Chromium (Blink)	selector_filter.h#L149-L175	8192-bit bloom filter for CSS ancestor selector fast-rejection — discards 60-70% of CSS rules without full matching. Uses salted hashing (tag/id/class/attr) to prevent cross-type collisions.

Implementation

TypeScriptRustGoPython

typescript

class BloomFilter {
  private bits: Uint8Array;
  private size: number;
  private hashCount: number;

  constructor(size: number, hashCount = 3) {
    this.size = size;
    this.hashCount = hashCount;
    this.bits = new Uint8Array(size);
  }

  private hashes(item: string): number[] {
    let h1 = 0;
    let h2 = 0;
    for (let i = 0; i < item.length; i++) {
      h1 = (h1 * 31 + item.charCodeAt(i)) | 0;
      h2 = (h2 * 37 + item.charCodeAt(i)) | 0;
    }
    const result: number[] = [];
    for (let i = 0; i < this.hashCount; i++) {
      result.push(((h1 + i * h2) % this.size + this.size) % this.size);
    }
    return result;
  }

  add(item: string): void {
    for (const pos of this.hashes(item)) {
      this.bits[pos] = 1;
    }
  }

  mightContain(item: string): boolean {
    return this.hashes(item).every((pos) => this.bits[pos] === 1);
  }
}

rust

pub struct BloomFilter {
    bits: Vec<bool>,
    size: usize,
    hash_count: usize,
}

impl BloomFilter {
    pub fn new(size: usize, hash_count: usize) -> Self {
        BloomFilter { bits: vec![false; size], size, hash_count }
    }

    fn hashes(&self, item: &str) -> Vec<usize> {
        let mut h1: i32 = 0;
        let mut h2: i32 = 0;
        for b in item.bytes() {
            h1 = h1.wrapping_mul(31).wrapping_add(b as i32);
            h2 = h2.wrapping_mul(37).wrapping_add(b as i32);
        }
        (0..self.hash_count)
            .map(|i| ((h1.wrapping_add((i as i32).wrapping_mul(h2))) as usize) % self.size)
            .collect()
    }

    pub fn add(&mut self, item: &str) {
        for pos in self.hashes(item) {
            self.bits[pos] = true;
        }
    }

    pub fn might_contain(&self, item: &str) -> bool {
        self.hashes(item).iter().all(|&pos| self.bits[pos])
    }
}

type BloomFilter struct {
	bits      []bool
	size      int
	hashCount int
}

func NewBloomFilter(size, hashCount int) *BloomFilter {
	return &BloomFilter{bits: make([]bool, size), size: size, hashCount: hashCount}
}

func (bf *BloomFilter) hashes(item string) []int {
	h1, h2 := 0, 0
	for _, b := range []byte(item) {
		h1 = h1*31 + int(b)
		h2 = h2*37 + int(b)
	}
	result := make([]int, bf.hashCount)
	for i := range result {
		result[i] = ((h1 + i*h2) % bf.size + bf.size) % bf.size
	}
	return result
}

func (bf *BloomFilter) Add(item string) {
	for _, pos := range bf.hashes(item) {
		bf.bits[pos] = true
	}
}

func (bf *BloomFilter) MightContain(item string) bool {
	for _, pos := range bf.hashes(item) {
		if !bf.bits[pos] {
			return false
		}
	}
	return true
}

python

class BloomFilter:
    def __init__(self, size: int, hash_count: int = 3):
        self.size = size
        self.hash_count = hash_count
        self.bits = [False] * size

    def _hashes(self, item: str) -> list[int]:
        h1, h2 = 0, 0
        for ch in item:
            h1 = (h1 * 31 + ord(ch)) & 0xFFFFFFFF
            h2 = (h2 * 37 + ord(ch)) & 0xFFFFFFFF
        return [(h1 + i * h2) % self.size for i in range(self.hash_count)]

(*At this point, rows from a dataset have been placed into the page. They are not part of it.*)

/-- Settles O18: the offset takes the low nibble of the last byte, and no window reaches that byte. -/
theorem onlyTheLowNibbleOfTheLastByteMatters : Obligations.OnlyTheLowNibbleOfTheLastByteMatters := by
  intro s l d hl hbyte hnibble
  obtain ⟨a, ha, _, hlast⟩ := exists_algOf_of_length hl
  have hlen : l - 1 = (lastByte a).val := by
    rw [← hlast]
    rcases hl with ⟨_, rfl⟩ | ⟨_, rfl⟩ | ⟨_, rfl⟩ <;> rfl
  rw [hlast] at hnibble
  have hwindow (off) : truncValue d off = truncValue s.digest off :=
    truncValue_congr off fun j hj => hbyte j (by have := (lastByte_range a).1; omega)
  have hsel : selectedAlg s = a := by rw [selectedAlg, ha]; rfl
  have htrunc := truncated_update s.dvalid (truncOffset_congr hnibble) hwindow
  rw [← hsel] at htrunc
  exact exec_update (g := fun u => { u with digest := d }) rfl htrunc fun _ _ => rfl

/-- Four bytes have their low 31 bits set exactly when they are 7F FF FF FF or FF FF FF FF. -/
theorem low31_eq_max_iff {b0 b1 b2 b3 : Nat} (h0 : b0 < 256) (h1 : b1 < 256) (h2 : b2 < 256) (h3 : b3 < 256) :
    (b0 * 2 ^ 24 + b1 * 2 ^ 16 + b2 * 2 ^ 8 + b3) % 2 ^ 31 = 2147483647 ↔
      (b0 = 0x7F ∨ b0 = 0xFF) ∧ b1 = 0xFF ∧ b2 = 0xFF ∧ b3 = 0xFF := by
  omega

/-- Settles O19, by `truncValue_toNat_digestByte` at the offset that the truncation left. -/
theorem largestTruncatedValue : Obligations.LargestTruncatedValue := by
  intro s t hex hok
  obtain rfl := eq_outcome_of_exec hex
  rw [outcome_of_ok (checkError_of_errcode_eq_zero hok)]
  have hvalue := truncValue_toNat_digestByte s.digest (truncOffset (selectedAlg s) s.digest)
  simp only [effect, truncated, complete_trunc, complete_offset, clearCV_trunc, clearCV_offset, clearVV_trunc,
    clearVV_offset, setTrunc_trunc, setTrunc_offset, hvalue, Fin.forall_fin_succ]
  rw [low31_eq_max_iff (BitVec.isLt _) (BitVec.isLt _) (BitVec.isLt _) (BitVec.isLt _)]
  simp

/-! ### The remainder (spec/42_modulo_reducer.md, arithmetic law) -/

/-- Settles O21: `reduceMod` is the remainder of `Nat`, and ten digits are more than 31 bits hold. -/
theorem reducedValueIsTheUniqueRemainder : Obligations.ReducedValueIsTheUniqueRemainder := by
  intro s t hex hok
  obtain rfl := eq_outcome_of_exec hex
  have hvalue : (outcome .reduce s).value.toNat = s.trunc.toNat % 10 ^ s.digits.toNat := by
    rw [outcome_of_ok (checkError_of_errcode_eq_zero hok)]
    exact reduceMod_toNat s.trunc s.digits
  refine ⟨?below, ?unique, ?atMost, ?tenDigits⟩
  case below =>
    rw [hvalue]
    exact Nat.mod_lt _ (by positivity)
  case unique =>
    intro q r hqr hr
    rw [hvalue, hqr, Nat.mul_add_mod, Nat.mod_eq_of_lt hr]
  case atMost =>
    rw [hvalue]
    exact Nat.mod_le _ _
  case tenDigits =>
    intro h10
    have hbound : s.trunc.toNat < 10 ^ s.digits.toNat := s.trunc.isLt.trans (by rw [h10]; decide)
    exact BitVec.eq_of_toNat_eq (hvalue.trans (Nat.mod_eq_of_lt hbound))

/-! ### The numeral a code spells (spec/43_code_formatter.md R142) -/

theorem numeral_append_singleton (bs : List Byte) (b : Byte) : numeral (bs ++ [b]) = 10 * numeral bs + (b.toNat - 0x30) := by
  simp [numeral]

/-- The digit that each place adds. -/
theorem div_pow_succ_digit {n j : Nat} (h : j < n) (v : Nat) :
    10 * (v / 10 ^ (n - j)) + v / 10 ^ (n - 1 - j) % 10 = v / 10 ^ (n - (j + 1)) := by
  have hn : n - j = n - 1 - j + 1 := by omega
  have hn' : n - (j + 1) = n - 1 - j := by omega
  rw [hn, hn', pow_succ, ← Nat.div_div_eq_div_mul, Nat.div_add_mod]

/-- The first j bytes of a code of n places spell the value without its last n - j digits. -/
theorem numeral_take_formatCode {v : BitVec 31} {n : BitVec 4} (hn : n.toNat ≤ 10) (hv : v.toNat < 10 ^ n.toNat) :
    ∀ j, j ≤ n.toNat → numeral ((formatCode v n).toList.take j) = v.toNat / 10 ^ (n.toNat - j) := by
  intro j
  induction j with
  | zero =>
    intro _
    rw [Nat.sub_zero, Nat.div_eq_of_lt hv]
    rfl
  | succ j ih =>
    intro hj
    have hlen : j < (formatCode v n).toList.length := by simp; omega
    have hbyte : ((formatCode v n).toList[j]).toNat = 0x30 + v.toNat / 10 ^ (n.toNat - 1 - j) % 10 := by
      rw [Vector.getElem_toList]
      exact formatCode_getElem_toNat_of_lt v (j := ⟨j, by omega⟩) hj
    rw [← List.take_concat_get' _ j hlen, numeral_append_singleton, ih (by omega), hbyte, Nat.add_sub_cancel_left,
      div_pow_succ_digit hj]

theorem numeral_formatCode {v : BitVec 31} {n : BitVec 4} (hn : n.toNat ≤ 10) (hv : v.toNat < 10 ^ n.toNat) :
    numeral ((formatCode v n).toList.take n.toNat) = v.toNat := by
  rw [numeral_take_formatCode hn hv _ le_rfl, Nat.sub_self, pow_zero, Nat.div_one]

/-- Settles O23: FORMAT writes `formatCode` of VALUE and VDIGITS. -/
theorem codeSpellsTheValue : Obligations.CodeSpellsTheValue := by
  intro s hv _ hn hvalue
  refine ⟨_, execFormat_of_value hv, rfl, numeral_formatCode hn hvalue, fun j hj => ?_⟩
  exact (formatCode_bytes s.value s.vdigits j).1 hj

/-- Settles O57: the invariant says that VALUE is TRUNC reduced to VDIGITS digits, and FORMAT spells VALUE. -/
theorem formatSpellsTheReducedTruncation : Obligations.FormatSpellsTheReducedTruncation := by
  intro s hinv hv
  obtain ⟨hlo, hhi, hvalue⟩ := hinv.reduced hv
  refine ⟨hlo, hhi, _, execFormat_of_value hv, rfl, ?_⟩
  have hbound : s.value.toNat < 10 ^ s.vdigits.toNat := by
    rw [hvalue]
    exact Nat.mod_lt _ (by positivity)
  exact (numeral_formatCode hhi hbound).trans hvalue

/-! ### GENERATE against its stages (spec/44_composite_and_control.md, section 1) -/

/-- A command that was accepted and completed with code 0 passed its checks, and the state is its effect, completed. -/
theorem command_of_ok {i : Instr} {s t : State} (h : command i s = .next t) (hok : t.errcode = 0) :
    checkError i (accept (encode i) s) = none ∧ t = complete 0 (effect i (accept (encode i) s)) := by
  obtain rfl := eq_outcome_of_exec h
  have hcheck := checkError_of_errcode_eq_zero hok
  exact ⟨hcheck, outcome_of_ok hcheck⟩

/-! An acceptance moves past a stage, and of two acceptances with a completion between them the later stands. -/

theorem truncated_accept (a : Alg) (w : Word) (s : State) : truncated a (accept w s) = accept w (truncated a s) := rfl

theorem reduced_accept (w : Word) (s : State) : reduced (accept w s) = accept w (reduced s) := rfl

theorem formatted_accept (w : Word) (s : State) : formatted (accept w s) = accept w (formatted s) := rfl

theorem accept_complete_accept (w w' : Word) (e : BitVec 4) (s : State) :
    accept w (complete e (accept w' s)) = accept w s := rfl

/-- Settles O25: acceptance and completion between the stages touch nothing a stage reads, and the checks of GENERATE are those
of TRUNCATE and of REDUCE. -/
theorem generateEqualsTheStagedCommands : Obligations.GenerateEqualsTheStagedCommands := by
  refine ⟨fun s s1 s2 s3 _ h1 hok1 h2 hok2 h3 hok3 => ?staged, fun s l hl hn hd => ?codes⟩
  case staged =>
    obtain ⟨htruncate, rfl⟩ := command_of_ok h1 hok1
    obtain ⟨hreduce, rfl⟩ := command_of_ok h2 hok2
    obtain ⟨_, rfl⟩ := command_of_ok h3 hok3
    obtain ⟨a, ha, hd⟩ := checkError_truncate_eq_none_iff.mp htruncate
    obtain ⟨hn, _⟩ := checkError_reduce_eq_none_iff.mp hreduce
    have hgenerate : checkError .generate (accept (encode .generate) s) = none :=
      checkError_generate_eq_none_iff.mpr ⟨a, ha, hn, hd⟩
    refine ⟨rfl, rfl, ?_⟩
    rw [command, exec_eq, outcome_of_ok hgenerate]
    have hsel (w : Word) : selectedAlg (accept w s) = selectedAlg s := rfl
    simp only [effect, hsel, truncated_accept, reduced_accept, formatted_accept, accept_complete_accept]
    generalize formatted (reduced (truncated (selectedAlg s) s)) = u
    rfl
  case codes =>
    obtain ⟨a, ha, hwords, _⟩ := exists_algOf_of_length hl
    rw [hwords, ← digestComplete_eq_false_iff] at hd
    rw [← digitsLegal_eq_false_iff] at hn
    exact ⟨_, _, execGenerate_of_illegal_digits (s := accept (encode .generate) s) ha hn, rfl,
      execTruncate_of_incomplete (s := accept (encode .truncate) s) ha hd, rfl⟩

end Sys2Proof.Machine
end

section
/-! PROOFS of the statements about single steps and runs (spec/70_reset_and_hazards.md, sections 3, 4 and 6): the engine's turn as
one completion, that every step answers a state, and that a pending command finishes. -/

namespace Sys2Proof.Machine

/-! ### The engine's turn (R207) -/

/-- The state in which the pending word completes. -/
def completion (s : State) : State :=
  match decode s.pend with
  | .command i => outcome i s
  | .illegal _ => raiseError .illegalCmd s

theorem completion_of_command {s : State} {i : Instr} (h : decode s.pend = .command i) : completion s = outcome i s := by
  simp only [completion, h]

theorem completion_of_illegal {s : State} {why : Illegal} (h : decode s.pend = .illegal why) :
    completion s = raiseError .illegalCmd s := by
  simp only [completion, h]

theorem engineTurn_of_busy {s : State} (hb : s.busy = true) :
    engineTurn s = .next (record (.completed (completion s).errcode) (completion s)) := by
  cases h : decode s.pend with
  | command i =>
    rw [engineTurn_command hb h, exec_eq, completion_of_command h]
    rfl
  | illegal why =>
    rw [engineTurn_illegal hb h, completion_of_illegal h]
    rfl

theorem outcome_agenda (i : Instr) (s : State) : (outcome i s).agenda = s.agenda := by
  cases h : checkError i s with
  | none =>
    obtain ⟨_, _, _, _, _, hagenda, _⟩ := effect_frame i s
    rw [outcome_of_ok h, complete_agenda, hagenda]
  | some e => rw [outcome_of_error h, raiseError_agenda]

theorem completion_agenda (s : State) : (completion s).agenda = s.agenda := by
  rw [completion]
  split
  · exact outcome_agenda _ s
  · rfl

/-- The engine's turn answers a state with BUSY = 0 and the agenda it had. -/
theorem exists_engineTurn (s : State) : ∃ t, engineTurn s = .next t ∧ t.agenda = s.agenda := by
  cases hb : s.busy with
  | false => exact ⟨s, engineTurn_idle hb, rfl⟩
  | true => exact ⟨_, engineTurn_of_busy hb, completion_agenda s⟩

/-- The engine's turn is the first of the agenda, or the agenda is empty (log entry 2). -/
theorem step_engineTurn {s : State} {rest : List Event} (h : s.agenda = .engine :: rest ∨ (s.agenda = [] ∧ rest = [])) :
    step s = engineTurn (setAgenda rest s) := by
  rcases h with ha | ⟨ha, rfl⟩
  · exact step_engine ha
  · have hsame : setAgenda [] s = s := by rw [setAgenda, ← ha]
    rw [step_nil ha, hsame]

/-- Settles O8: the engine's turn on a pending command, its outcome noted. -/
theorem stepRunsTheDecodedCommand : Obligations.StepRunsTheDecodedCommand := by
  intro s i rest hb hdecode _ ha
  rw [step_engineTurn ha, engineTurn_command (s := setAgenda rest s) hb hdecode, exec_eq, ← setAgenda, exec_eq]
  rfl

/-- Settles O56, by `engineTurn_setAgenda_illegal`. -/
theorem stepCompletesAnIllegalWord : Obligations.StepCompletesAnIllegalWord :=
  fun _ _ rest hb h ha => (step_engineTurn ha).trans (engineTurn_setAgenda_illegal hb h rest)

/-- Settles O47: the empty agenda leaves the turn to the engine, which is idle. -/
theorem idleStateStays : Obligations.IdleStateStays :=
  fun _ hb ha => (step_nil ha).trans (engineTurn_idle hb)

/-- Settles O48: the turn is the engine's, which is idle. -/
theorem engineDoesNothingWhileIdle : Obligations.EngineDoesNothingWhileIdle :=
  fun s rest hb ha => (step_engine ha).trans (engineTurn_idle (s := setAgenda rest s) hb)

/-! ### Every step answers a state -/

theorem serveBus_agenda (m : Master) (t : Txn) (s : State) : (serveBus m t s).agenda = s.agenda :=
  (serve_fst_agenda_trace t s).1

theorem serveSys_agenda (m : Master) (x : SysTxn) (s : State) : (serveSys m x s).agenda = s.agenda := by
  rw [serveSys]
  split
  · exact serveBus_agenda m _ s
  · rfl

/-- A step takes one turn off the agenda and answers a state, whoever's turn it is. -/
theorem exists_step (s : State) : ∃ t, step s = .next t ∧ t.agenda = s.agenda.tail := by
  cases ha : s.agenda with
  | nil =>
    obtain ⟨t, ht, hagenda⟩ := exists_engineTurn s
    exact ⟨t, (step_nil ha).trans ht, hagenda.trans ha⟩
  | cons e es =>
    cases e with
    | bus m t => exact ⟨_, step_bus ha, serveBus_agenda m t _⟩
    | sys m x => exact ⟨_, step_sys ha, serveSys_agenda m x _⟩
    | engine =>
      obtain ⟨t, ht, hagenda⟩ := exists_engineTurn (setAgenda es s)
      exact ⟨t, (step_engine ha).trans ht, hagenda⟩
    | reset p => exact ⟨_, step_reset ha, rfl⟩

/-- Settles O12, by induction on the number of steps. -/
theorem noRunEverStops : Obligations.NoRunEverStops := by
  intro n
  induction n with
  | zero => exact fun s => ⟨s, rfl⟩
  | succ n ih =>
    intro s
    obtain ⟨u, hu, _⟩ := exists_step s
    obtain ⟨t, ht⟩ := ih u
    exact ⟨t, (run_succ hu).trans ht⟩

/-- A pending command finishes within the agenda, or in the step after it, which is the engine's. -/
theorem exists_run_idle (es : List Event) : ∀ s : State, s.agenda = es →
    ∃ k t, k ≤ es.length + 1 ∧ Host.Core.run core k s = .next t ∧ t.busy = false := by
  induction es with
  | nil =>
    intro s ha
    obtain ⟨t, ht, _⟩ := exists_engineTurn s
    exact ⟨1, t, le_rfl, run_succ ((step_nil ha).trans ht), Safety.engineTurn_busy ht⟩
  | cons e es ih =>
    intro s ha
    obtain ⟨u, hu, hagenda⟩ := exists_step s
    rw [ha, List.tail_cons] at hagenda
    obtain ⟨k, t, hk, hrun, hbusy⟩ := ih u hagenda
    exact ⟨k + 1, t, by simpa using hk, (run_succ hu).trans hrun, hbusy⟩

/-- Settles O43, by induction on the agenda. -/
theorem pendingCommandsFinish : Obligations.PendingCommandsFinish :=
  fun s _ => exists_run_idle s.agenda s rfl

end Sys2Proof.Machine
end

section
/-! PROOFS of the statements about bus transactions (spec/20_memory.md, sections 1, 4, 6 and 7): what they leave alone, what a
written register reads, who issues them and where they reach the block. -/

namespace Sys2Proof.Machine

/-! ### What a transaction leaves alone -/

/-- Settles O40: the writable registers hold operands and the pending word. -/
theorem busNeverChangesResults : Obligations.BusNeverChangesResults := by
  intro s t m rest ha
  refine ⟨_, step_bus ha, serveBus_agenda m t _, ?_⟩
  rcases serve_cases t (setAgenda rest s) with ⟨_, h⟩ | ⟨_, _, _, _, h⟩ | ⟨r, v, s', _, _, _, _, hw, h⟩
  · simp [serveBus, h]
  · simp [serveBus, h]
  · rw [serveBus, h]
    rcases writeReg_eq_some hw with ⟨_, rfl⟩ | ⟨_, rfl⟩ | ⟨_, rfl⟩ | ⟨_, rfl⟩ | ⟨_, _, rfl⟩ <;> simp

/-- Settles O42, by `serve_of_busy`. -/
theorem operandsAreFrozenWhileBusy : Obligations.OperandsAreFrozenWhileBusy :=
  fun s t _ rest hb ha => ⟨_, step_bus_unchanged ha (Prod.ext (serve_of_busy (s := setAgenda rest s) hb t) rfl)⟩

    def add(self, item: str) -> None:
        for pos in self._hashes(item):
            self.bits[pos] = True

    def might_contain(self, item: str) -> bool:
        return all(self.bits[pos] for pos in self._hashes(item))

Exercises

Level	Exercise	File
Basic	Implement a bloom filter with add/mightContain	`exercises/typescript/bloom-filter/01-basic.test.ts`
Intermediate	Spell checker using a bloom filter dictionary	`exercises/typescript/bloom-filter/02-intermediate.test.ts`

Run exercises: pnpm test:exercises (TypeScript) · cargo test (Rust) · go test ./... (Go) · pytest (Python)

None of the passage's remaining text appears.